• WHAT YOU NEED TO DO
Transcribe exactly the lines that fall between the one holding "Sys2Proof.Machine.execSubn x y s" and the one holding "Sys2Proof.Machine.execStdt x s", inclusive, from the entries below.

********

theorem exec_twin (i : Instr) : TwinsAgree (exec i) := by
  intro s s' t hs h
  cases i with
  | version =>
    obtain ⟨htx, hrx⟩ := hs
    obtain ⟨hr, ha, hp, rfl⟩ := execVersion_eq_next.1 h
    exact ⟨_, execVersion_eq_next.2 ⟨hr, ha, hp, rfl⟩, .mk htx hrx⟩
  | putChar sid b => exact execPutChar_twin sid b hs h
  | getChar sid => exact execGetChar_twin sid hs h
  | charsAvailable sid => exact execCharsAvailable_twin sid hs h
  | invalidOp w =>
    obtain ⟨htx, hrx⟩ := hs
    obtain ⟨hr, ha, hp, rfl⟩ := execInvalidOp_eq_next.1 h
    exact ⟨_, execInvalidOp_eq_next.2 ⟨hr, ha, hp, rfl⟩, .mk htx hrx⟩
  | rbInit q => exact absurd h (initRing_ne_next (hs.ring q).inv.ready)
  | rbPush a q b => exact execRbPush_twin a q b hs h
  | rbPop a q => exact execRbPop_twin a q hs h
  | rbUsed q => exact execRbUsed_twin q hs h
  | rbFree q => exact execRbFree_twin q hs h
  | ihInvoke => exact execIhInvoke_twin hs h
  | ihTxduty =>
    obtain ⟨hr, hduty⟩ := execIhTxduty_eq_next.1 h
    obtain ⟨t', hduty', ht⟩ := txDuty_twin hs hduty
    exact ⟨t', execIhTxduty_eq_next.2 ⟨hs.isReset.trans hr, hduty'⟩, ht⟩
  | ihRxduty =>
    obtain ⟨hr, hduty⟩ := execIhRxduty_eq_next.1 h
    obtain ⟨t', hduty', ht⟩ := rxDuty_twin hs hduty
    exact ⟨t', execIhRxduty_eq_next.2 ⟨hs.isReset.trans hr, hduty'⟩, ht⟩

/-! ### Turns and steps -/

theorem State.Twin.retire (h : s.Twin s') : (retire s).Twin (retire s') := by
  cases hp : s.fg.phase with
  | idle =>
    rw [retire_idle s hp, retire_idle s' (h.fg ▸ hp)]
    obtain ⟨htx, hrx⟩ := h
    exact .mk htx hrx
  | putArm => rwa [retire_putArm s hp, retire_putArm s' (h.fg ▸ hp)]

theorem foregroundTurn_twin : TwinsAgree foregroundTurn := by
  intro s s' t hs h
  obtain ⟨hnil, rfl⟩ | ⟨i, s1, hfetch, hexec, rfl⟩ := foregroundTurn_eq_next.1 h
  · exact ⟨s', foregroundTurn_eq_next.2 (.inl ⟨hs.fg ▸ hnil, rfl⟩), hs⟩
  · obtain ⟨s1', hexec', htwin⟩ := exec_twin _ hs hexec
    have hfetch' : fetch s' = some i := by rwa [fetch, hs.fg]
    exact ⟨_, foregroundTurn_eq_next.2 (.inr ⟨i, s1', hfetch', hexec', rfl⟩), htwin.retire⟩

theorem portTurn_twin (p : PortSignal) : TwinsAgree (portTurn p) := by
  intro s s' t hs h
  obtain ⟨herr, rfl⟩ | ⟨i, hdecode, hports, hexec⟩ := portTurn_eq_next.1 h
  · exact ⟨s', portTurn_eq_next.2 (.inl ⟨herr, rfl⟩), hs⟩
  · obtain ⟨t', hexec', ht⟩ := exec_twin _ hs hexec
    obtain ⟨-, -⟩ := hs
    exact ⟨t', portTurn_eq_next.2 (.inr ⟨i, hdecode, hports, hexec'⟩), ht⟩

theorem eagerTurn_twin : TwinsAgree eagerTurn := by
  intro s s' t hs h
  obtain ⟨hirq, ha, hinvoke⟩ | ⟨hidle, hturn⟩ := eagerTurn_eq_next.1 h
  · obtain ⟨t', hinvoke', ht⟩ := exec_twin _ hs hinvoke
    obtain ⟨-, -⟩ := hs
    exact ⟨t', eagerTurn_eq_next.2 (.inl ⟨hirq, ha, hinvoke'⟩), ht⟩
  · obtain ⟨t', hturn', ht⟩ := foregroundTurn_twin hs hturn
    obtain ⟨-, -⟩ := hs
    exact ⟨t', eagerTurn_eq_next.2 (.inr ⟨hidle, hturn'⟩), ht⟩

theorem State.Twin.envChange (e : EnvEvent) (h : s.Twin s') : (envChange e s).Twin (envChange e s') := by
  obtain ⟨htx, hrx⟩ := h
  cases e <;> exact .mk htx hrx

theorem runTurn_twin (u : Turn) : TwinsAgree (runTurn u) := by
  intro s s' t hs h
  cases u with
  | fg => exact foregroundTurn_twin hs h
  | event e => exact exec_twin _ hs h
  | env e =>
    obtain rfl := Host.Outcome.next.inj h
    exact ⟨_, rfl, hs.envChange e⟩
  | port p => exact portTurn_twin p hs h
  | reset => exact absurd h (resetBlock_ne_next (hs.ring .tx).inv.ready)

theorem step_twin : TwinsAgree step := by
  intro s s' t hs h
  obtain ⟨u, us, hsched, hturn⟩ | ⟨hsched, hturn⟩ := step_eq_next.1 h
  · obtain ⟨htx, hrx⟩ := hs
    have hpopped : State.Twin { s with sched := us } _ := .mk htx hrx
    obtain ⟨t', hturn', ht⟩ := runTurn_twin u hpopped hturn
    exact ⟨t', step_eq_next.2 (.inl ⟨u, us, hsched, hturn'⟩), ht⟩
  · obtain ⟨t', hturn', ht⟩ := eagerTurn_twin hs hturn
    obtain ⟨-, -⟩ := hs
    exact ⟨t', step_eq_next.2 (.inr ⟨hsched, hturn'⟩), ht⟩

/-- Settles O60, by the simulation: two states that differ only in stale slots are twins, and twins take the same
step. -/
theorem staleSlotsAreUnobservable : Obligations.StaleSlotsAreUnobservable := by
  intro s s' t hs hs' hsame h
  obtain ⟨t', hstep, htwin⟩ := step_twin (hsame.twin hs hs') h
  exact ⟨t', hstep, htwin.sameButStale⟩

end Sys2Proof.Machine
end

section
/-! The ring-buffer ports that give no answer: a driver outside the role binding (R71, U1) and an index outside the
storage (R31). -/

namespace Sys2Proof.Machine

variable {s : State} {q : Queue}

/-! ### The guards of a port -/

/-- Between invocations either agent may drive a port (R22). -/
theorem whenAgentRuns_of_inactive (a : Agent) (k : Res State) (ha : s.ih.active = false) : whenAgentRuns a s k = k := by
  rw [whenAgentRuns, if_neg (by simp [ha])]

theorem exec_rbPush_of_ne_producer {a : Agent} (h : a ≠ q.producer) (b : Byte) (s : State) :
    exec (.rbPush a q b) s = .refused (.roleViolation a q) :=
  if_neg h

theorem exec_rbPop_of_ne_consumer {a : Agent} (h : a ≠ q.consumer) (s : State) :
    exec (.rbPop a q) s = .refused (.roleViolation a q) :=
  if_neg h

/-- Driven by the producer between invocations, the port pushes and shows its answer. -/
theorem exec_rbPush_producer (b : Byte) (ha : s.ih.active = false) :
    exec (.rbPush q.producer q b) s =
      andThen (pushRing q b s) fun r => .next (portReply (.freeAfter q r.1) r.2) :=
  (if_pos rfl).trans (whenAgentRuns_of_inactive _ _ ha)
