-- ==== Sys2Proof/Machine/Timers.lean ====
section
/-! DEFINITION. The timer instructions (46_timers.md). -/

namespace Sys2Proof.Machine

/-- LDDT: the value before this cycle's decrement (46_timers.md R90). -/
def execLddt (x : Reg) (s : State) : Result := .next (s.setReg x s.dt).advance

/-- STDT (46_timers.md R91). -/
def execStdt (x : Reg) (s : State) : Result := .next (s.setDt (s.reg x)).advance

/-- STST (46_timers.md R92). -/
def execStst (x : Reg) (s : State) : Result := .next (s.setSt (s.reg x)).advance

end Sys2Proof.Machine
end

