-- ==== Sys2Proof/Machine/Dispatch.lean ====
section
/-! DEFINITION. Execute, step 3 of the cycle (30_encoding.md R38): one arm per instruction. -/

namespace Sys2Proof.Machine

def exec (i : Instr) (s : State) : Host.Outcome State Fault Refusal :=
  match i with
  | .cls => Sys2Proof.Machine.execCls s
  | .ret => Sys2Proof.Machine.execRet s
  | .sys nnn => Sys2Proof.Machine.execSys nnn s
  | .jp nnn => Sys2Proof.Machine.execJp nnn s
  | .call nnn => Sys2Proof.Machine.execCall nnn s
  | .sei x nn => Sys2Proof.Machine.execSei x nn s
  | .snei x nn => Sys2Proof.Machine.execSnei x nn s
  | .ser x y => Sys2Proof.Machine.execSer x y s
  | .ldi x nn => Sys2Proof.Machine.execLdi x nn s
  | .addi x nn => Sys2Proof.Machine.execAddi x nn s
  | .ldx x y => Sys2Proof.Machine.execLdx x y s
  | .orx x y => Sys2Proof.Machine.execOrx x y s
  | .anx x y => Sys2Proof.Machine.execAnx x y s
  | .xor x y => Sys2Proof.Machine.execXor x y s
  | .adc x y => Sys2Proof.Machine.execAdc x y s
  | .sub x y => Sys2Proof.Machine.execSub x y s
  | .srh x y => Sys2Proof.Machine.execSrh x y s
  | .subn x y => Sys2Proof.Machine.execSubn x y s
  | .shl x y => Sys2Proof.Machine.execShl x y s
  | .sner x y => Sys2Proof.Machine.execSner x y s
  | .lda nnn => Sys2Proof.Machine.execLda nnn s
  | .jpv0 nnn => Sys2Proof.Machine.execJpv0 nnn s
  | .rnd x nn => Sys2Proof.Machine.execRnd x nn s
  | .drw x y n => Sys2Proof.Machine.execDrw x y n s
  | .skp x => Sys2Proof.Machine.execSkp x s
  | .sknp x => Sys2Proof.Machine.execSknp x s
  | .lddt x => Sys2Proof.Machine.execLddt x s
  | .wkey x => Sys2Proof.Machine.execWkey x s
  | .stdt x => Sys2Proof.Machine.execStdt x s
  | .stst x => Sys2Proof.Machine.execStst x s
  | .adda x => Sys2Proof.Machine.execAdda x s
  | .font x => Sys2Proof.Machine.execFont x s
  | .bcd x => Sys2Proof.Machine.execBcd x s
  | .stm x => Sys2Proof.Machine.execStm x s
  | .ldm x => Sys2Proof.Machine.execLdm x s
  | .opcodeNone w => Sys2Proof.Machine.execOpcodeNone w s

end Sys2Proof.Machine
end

********

• RESPONSE BELOW
  | .subn x y => Sys2Proof.Machine.execSubn x y s
  | .shl x y => Sys2Proof.Machine.execShl x y s
  | .sner x y => Sys2Proof.Machine.execSner x y s
  | .lda nnn => Sys2Proof.Machine.execLda nnn s
  | .jpv0 nnn => Sys2Proof.Machine.execJpv0 nnn s
  | .rnd x nn => Sys2Proof.Machine.execRnd x nn s
  | .drw x y n => Sys2Proof.Machine.execDrw x y n s
  | .skp x => Sys2Proof.Machine.execSkp x s
  | .sknp x => Sys2Proof.Machine.execSknp x s
  | .lddt x => Sys2Proof.Machine.execLddt x s
  | .wkey x => Sys2Proof.Machine.execWkey x s
  | .stdt x => Sys2Proof.Machine.execStdt x s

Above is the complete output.